Every line in the listing below from the one with "let open' (e" through the one with "(BitVec.ofNat 22 (match" is to be reproduced exactly, both ends included; leave out the rest.

□ □ □ □

/-- R48, R49: the other engines follow a transfer, each at its own position, by the entry posted to it or by the offset
or parcel that the instruction names; WAIT and SIG act for SC alone (R45). -/
def Obligations.OtherEnginesFollowTransfers : Prop :=
  ∀ (s : State) (g : Fin 256) (e : Engine), acts s g e → e ≠ .sc →
    (∀ i t posted pops link, jumpOf s.m g i = some (t, link, posted, pops) → posted = true →
      ∀ x, (s.m.core g).outHead e = some x → exec i s = .next (after s (s.m.onCore g fun c =>
        (c.popOut e).transfer e 1 noTok (x.setWidth 22) pops))) ∧
    (∀ t off, exec (.jmp t off) s = .next (after s (s.m.onCore g fun c =>
        c.transfer e 1 noTok (BitVec.ofInt 22 (((c.e e).pc.toNat : Int) + off.toInt)) true))) ∧
    (∀ t a off, exec (.call t a off) s = .next (after s (s.m.onCore g fun c =>
        c.transfer e 1 noTok (BitVec.ofInt 22 (((c.e e).pc.toNat : Int) + off.toInt)) false))) ∧
    (∀ t tgt, exec (.jmpL t tgt) s = .next (after s (s.m.onCore g fun c => c.transfer e 2 noTok tgt true))) ∧
    (∀ t a tgt, exec (.callL t a tgt) s = .next (after s (s.m.onCore g fun c => c.transfer e 2 noTok tgt false))) ∧
    (∀ t k a b off x, (s.m.core g).outHead e = some x → exec (.br t k a b off) s = .next (after s (s.m.onCore g fun c =>
        if x = 1 then (c.popOut e).transfer e 1 noTok (BitVec.ofInt 22 (((c.e e).pc.toNat : Int) + off.toInt)) true
        else (c.popOut e).retire e 1 noTok)))

/-- R381, R385, R395, R417: SC at a JMP, CALL or RET whose target is a parcel of the text transfers to it, writes the
return address that a CALL names, and posts the target of a register form. R381: SC at a BR posts its outcome; it
transfers where the condition holds and goes on in sequence where not. R49: a transfer whose target is no parcel of
the text traps ILLEGAL on SC, and so does a taken BR. -/
def Obligations.TransfersResolveOnSc : Prop :=
  (∀ (i : Instr) (s : State) (g : Fin 256) (t : Int) (link : Option (Fin 32)) (posted pops : Bool),
     mayIssue i s g .sc → jumpOf s.m g i = some (t, link, posted, pops) → inText s.m g t →
     (posted = true → roomFor s.m g [.ld, .st, .vx, .mx, .asy]) →
     exec i s = .next (after s (s.m.onCore g fun c =>
       (linked (if posted then c.post [.ld, .st, .vx, .mx, .asy] (BitVec.ofInt 128 t) else c) link
         ((c.e .sc).pc.toNat + parcels i)).transfer .sc (parcels i) (tk i) (BitVec.ofInt 22 t) pops))) ∧
  (∀ t k a b off s g, mayIssue (.br t k a b off) s g .sc → roomFor s.m g [.ld, .st, .vx, .mx, .asy] →
     (condHolds k ((s.m.core g).rs a) ((s.m.core g).rs b) →
       inText s.m g ((((s.m.core g).e .sc).pc.toNat : Int) + off.toInt) →
       exec (.br t k a b off) s = .next (after s (s.m.onCore g fun c =>
         (c.post [.ld, .st, .vx, .mx, .asy] 1).transfer .sc 1 t (BitVec.ofInt 22 (((c.e .sc).pc.toNat : Int) + off.toInt)) true))) ∧
     (¬ condHolds k ((s.m.core g).rs a) ((s.m.core g).rs b) →
       exec (.br t k a b off) s = .next (after s (s.m.onCore g fun c =>
         (c.post [.ld, .st, .vx, .mx, .asy] 0).retire .sc 1 t)))) ∧
  ((∀ (i : Instr) (s : State) (g : Fin 256) (t : Int) (link : Option (Fin 32)) (posted pops : Bool),
     mayIssue i s g .sc → jumpOf s.m g i = some (t, link, posted, pops) → ¬ inText s.m g t →
     exec i s = .next (after s (s.m.takeTrap g .sc .illegal 0 (infoOf i)))) ∧
   (∀ t k a b off s g, mayIssue (.br t k a b off) s g .sc →
     condHolds k ((s.m.core g).rs a) ((s.m.core g).rs b) →
     ¬ inText s.m g ((((s.m.core g).e .sc).pc.toNat : Int) + off.toInt) →
     exec (.br t k a b off) s = .next (after s (s.m.takeTrap g .sc .illegal 0 (infoOf (.br t k a b off))))))

/-- R50, R397: a LOOP whose body ends inside the text opens a body from the next parcel, with its count, or, counting 0
times, goes on after the body; SC posts the count of LOOP.R, and the other engines take it. A body that ends beyond the text,
a fifth body, and a register that counts 2^32 or more trap ILLEGAL on SC. That a count of 0 goes on past
a long last instruction and leaves the loop stack alone is the model's reading (log entry 31). -/
def Obligations.LoopsOpenBodies : Prop :=
  ∀ (s : State) (g : Fin 256) (off : BitVec 16),
    let open' (e : Engine) (k : Tok) (n : Nat) (c : Core) : Core :=
      let p := (c.e e).pc.toNat
      if n = 0 then c.transfer e 1 k
        (BitVec.ofNat 22 (match c.task with | some t => afterLast s.m t (p + off.toNat) (off.toNat + 1) (p + 1) | none => p + off.toNat + 1)) false
      else (c.onE e fun x => { x with loops := ⟨BitVec.ofNat 22 (p + 1), BitVec.ofNat 22 (p + off.toNat), BitVec.ofNat 32 n⟩ :: x.loops }).transfer
        e 1 k (BitVec.ofNat 22 (p + 1)) false
    (∀ t n, mayIssue (.loop t n off) s g .sc → inText s.m g ((((s.m.core g).e .sc).pc.toNat : Int) + off.toInt) →
      (n ≠ 0 → ((s.m.core g).e .sc).loops.length < 4) →
      exec (.loop t n off) s = .next (after s (s.m.onCore g (open' .sc t n.toNat)))) ∧
    (∀ t a, mayIssue (.loopR t a off) s g .sc → inText s.m g ((((s.m.core g).e .sc).pc.toNat : Int) + off.toInt) →
      ((s.m.core g).rs a).toNat < 2 ^ 32 → (((s.m.core g).rs a).toNat ≠ 0 → ((s.m.core g).e .sc).loops.length < 4) →
      roomFor s.m g [.ld, .st, .vx, .mx, .asy] →
      exec (.loopR t a off) s = .next (after s (s.m.onCore g fun c =>
        open' .sc t ((s.m.core g).rs a).toNat (c.post [.ld, .st, .vx, .mx, .asy] (BitVec.ofNat 128 ((s.m.core g).rs a).toNat))))) ∧
    (∀ t n, mayIssue (.loop t n off) s g .sc → ¬ inText s.m g ((((s.m.core g).e .sc).pc.toNat : Int) + off.toInt) ∨
        (n ≠ 0 ∧ 4 ≤ ((s.m.core g).e .sc).loops.length) →
      exec (.loop t n off) s = .next (after s (s.m.takeTrap g .sc .illegal 0 (infoOf (.loop t n off))))) ∧
    (∀ t a, mayIssue (.loopR t a off) s g .sc → ¬ inText s.m g ((((s.m.core g).e .sc).pc.toNat : Int) + off.toInt) ∨
        2 ^ 32 ≤ ((s.m.core g).rs a).toNat ∨ ((s.m.core g).rs a ≠ 0 ∧ 4 ≤ ((s.m.core g).e .sc).loops.length) →
      exec (.loopR t a off) s = .next (after s (s.m.takeTrap g .sc .illegal 0 (infoOf (.loopR t a off))))) ∧
    (∀ e, e ≠ .sc → acts s g e →
      (∀ t n, exec (.loop t n off) s = .next (after s (s.m.onCore g (open' e noTok n.toNat)))) ∧
      ∀ t a x, (s.m.core g).outHead e = some x → x.toNat < 2 ^ 32 →
        exec (.loopR t a off) s = .next (after s (s.m.onCore g fun c => open' e noTok x.toNat (c.popOut e))))

/-! ## Patterns and special registers -/

/-- R373: SC posts the pair to LD, ST and MX, and each of them writes it into its own copy of the pair. -/
def Obligations.ApatWritesEachCopy : Prop :=
  ∀ t a b p s g,
    (mayIssue (.apat t a b p) s g .sc → roomFor s.m g [.ld, .st, .mx] → exec (.apat t a b p) s =
      .next (retired s g .sc (.apat t a b p) fun c => c.post [.ld, .st, .mx] (c.rs b ++ c.rs a))) ∧
    (∀ e x, (e, x) ∈ [(Engine.ld, (0 : Fin 3)), (.st, 1), (.mx, 2)] → acts s g e →
      ∀ v, (s.m.core g).outHead e = some v → ∃ c' : Core, exec (.apat t a b p) s = .next (after s (s.m.onCore g fun _ => c'.retire e 1 noTok)) ∧
        (c'.a[x.val])[2 * p.val]? = some (v.extractLsb' 0 64) ∧ (c'.a[x.val])[2 * p.val + 1]? = some (v.extractLsb' 64 64) ∧
        (∀ y : Fin 3, y ≠ x → c'.a[y.val] = (s.m.core g).a[y.val]) ∧ c'.s = (s.m.core g).s ∧ c'.spad = (s.m.core g).spad)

□ □ □ □

> **Your solution**:
    let open' (e : Engine) (k : Tok) (n : Nat) (c : Core) : Core :=
      let p := (c.e e).pc.toNat
      if n = 0 then c.transfer e 1 k
        (BitVec.ofNat 22 (match c.task with | some t => afterLast s.m t (p + off.toNat) (off.toNat + 1) (p + 1) | none => p + off.toNat + 1)) false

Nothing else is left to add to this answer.